Data extracted from a collection
----

/-- Both, with a table at 0 that leads to a leaf at 0x10000, not accessed yet. -/
def doubled : State :=
  { State.reset with
    pool := [syncing, reading], uids := 2, sched := { State.reset.sched with launches := [spillLaunch] }
    mem := cellsAt 0 (leBytes 8 (2 ^ 22 + 1)) ++ cellsAt 0x10000 (leBytes 8 (2 ^ 58 + 1)) }

theorem doubled_crew : doubled.crew? 1 = some syncing := rfl

theorem doubled_fresh : Fresh doubled := by
  intro y hy
  simp only [State.crews, List.mem_cons, doubled, List.not_mem_nil, or_false] at hy
  rcases hy with rfl | rfl | rfl <;> decide

/-- The walk for the frame of the sync block sets AF in the leaf, whose readers roll back (R176, R205): by its number, the crew that syncs. -/
theorem doubled_srctr : ((doubled.chunkCommit 1).crew? 1).map (fun p => p.r.srctr) = some 0 := by decide +kernel

/-- Refutes O38: after the SYNC of `doubled` the crew has the SRCTR of its rollback point, 0, and not the 5 that it had. Neither a
premise nor the invariant `State.Inv` says that no two crews have one number. -/
theorem not_taskFlow : ¬ Obligations.TaskFlow := by
  intro claim
  obtain ⟨-, sync, -⟩ := claim doubled 1 syncing doubled_crew (by decide) doubled_fresh
  obtain ⟨t, p, run, crew, -, regs, -⟩ := sync ⟨0, 0, 0⟩ [] rfl rfl rfl rfl
  obtain rfl : doubled.chunkCommit 1 = t := Host.Outcome.next.inj run
  have kept : p.r.srctr = 5 := congrArg Regs.srctr regs
  have lost := doubled_srctr
  rw [crew, Option.map_some, kept] at lost
  exact absurd lost (by decide)

end Sys2Proof.Machine
end
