-- ==== Sys2Proof/Machine/Operands.lean ====
section
/-! DEFINITION. Operand forms: how immediates are extended (30_encoding.md R92) and how addresses and branch targets are
formed (20_memory.md R51; 10_state.md R29). Exact integers are computed first and truncated to 16 bits last. -/

namespace Sys2Proof.Machine

open Sys2Proof

/-- The integer reduced modulo 65536 (00_scope.md R11). -/
def trunc16 (n : Int) : Word := BitVec.ofInt 16 n

/-- `sext_5`: a 5-bit immediate sign-extended to 16 bits (30_encoding.md R92). For SUCI, LDW, STW and JMP this is the
spec's decision D5, log entry 12. -/
def sext5 (imm : BitVec 5) : Word := imm.signExtend 16

/-- `sext_8`: an 8-bit immediate sign-extended to 16 bits (30_encoding.md R92). For SUBIB this is decision D5, log
entry 12. -/
def sext8 (imm : BitVec 8) : Word := imm.signExtend 16

/-- Base plus offset, the address of LDW and STW and the target of JMP (42_data_transfer.md R180;
43_control_transfer.md R198). It wraps modulo 2^16 (20_memory.md R51, log entry 20). -/
def effectiveAddress (base : Word) (imm : BitVec 5) : Word :=
  trunc16 ((base.toNat : Int) + (sext5 imm).toInt)

/-- The PC-relative target of the branches (43_control_transfer.md R190 d). -/
def branchTarget (pc : Word) (imm : BitVec 8) : Word :=
  trunc16 ((pc.toNat : Int) + (sext8 imm).toInt)

/-- The address after this one; 0x0000 follows 0xFFFF (10_state.md R27, R29). -/
def nextAddress (a : Word) : Word := trunc16 ((a.toNat : Int) + 1)

/-- The address before this one: where a push writes (44_stack.md R210). -/
def previousAddress (a : Word) : Word := trunc16 ((a.toNat : Int) - 1)

/-- LUI's value: the byte in the top half, zero below (42_data_transfer.md R183). -/
def upperByte (imm : BitVec 8) : Word := imm ++ 0x00#8

/-- LLI's value: the old top half, the byte below it (42_data_transfer.md R184). -/
def replaceLowerByte (old : Word) (imm : BitVec 8) : Word := old.extractLsb' 8 8 ++ imm

end Sys2Proof.Machine
end

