-- ==== Sys2Proof/Machine/ControlTransfer.lean ====
section
/-! DEFINITION. The eight control transfer instructions (43_control_transfer.md R190 to R198). No flag changes. -/

namespace Sys2Proof.Machine

open Sys2Proof

/-- BR (43_control_transfer.md R191). -/
def execBr (imm : BitVec 8) (s : State) : Host.Outcome State Fault Refusal :=
  branchIf true imm s

/-- BNE: taken when Z is 0 (43_control_transfer.md R192). -/
def execBne (imm : BitVec 8) (s : State) : Host.Outcome State Fault Refusal :=
  branchIf (!condEqual s.flags) imm s

/-- BE: taken when Z is 1 (43_control_transfer.md R193). -/
def execBe (imm : BitVec 8) (s : State) : Host.Outcome State Fault Refusal :=
  branchIf (condEqual s.flags) imm s

/-- BLT: taken when N differs from V (43_control_transfer.md R194). -/
def execBlt (imm : BitVec 8) (s : State) : Host.Outcome State Fault Refusal :=
  branchIf (condLess s.flags) imm s

/-- BGE: taken when N equals V (43_control_transfer.md R195). -/
def execBge (imm : BitVec 8) (s : State) : Host.Outcome State Fault Refusal :=
  branchIf (!condLess s.flags) imm s

/-- BWL: LR takes the address after the BWL (43_control_transfer.md R196). -/
def execBwl (imm : BitVec 8) (s : State) : Host.Outcome State Fault Refusal :=
  .next ((s.setLr (nextAddress s.pc)).setPc (branchTarget s.pc imm))

/-- RET (43_control_transfer.md R197). -/
def execRet (s : State) : Host.Outcome State Fault Refusal :=
  .next (s.setPc s.lr)

/-- JMP: the target is absolute (43_control_transfer.md R198). -/
def execJmp (ra : Reg) (imm : BitVec 5) (s : State) : Host.Outcome State Fault Refusal :=
  .next (s.setPc (effectiveAddress (s.reg ra) imm))

end Sys2Proof.Machine
end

----

EXERCISE PROMPT :: Report each line of the data in which "lost" occurs.

SOLUTION TO THIS TASK ::
  have lost := doubled_srctr
  rw [crew, Option.map_some, kept] at lost
  exact absurd lost (by decide)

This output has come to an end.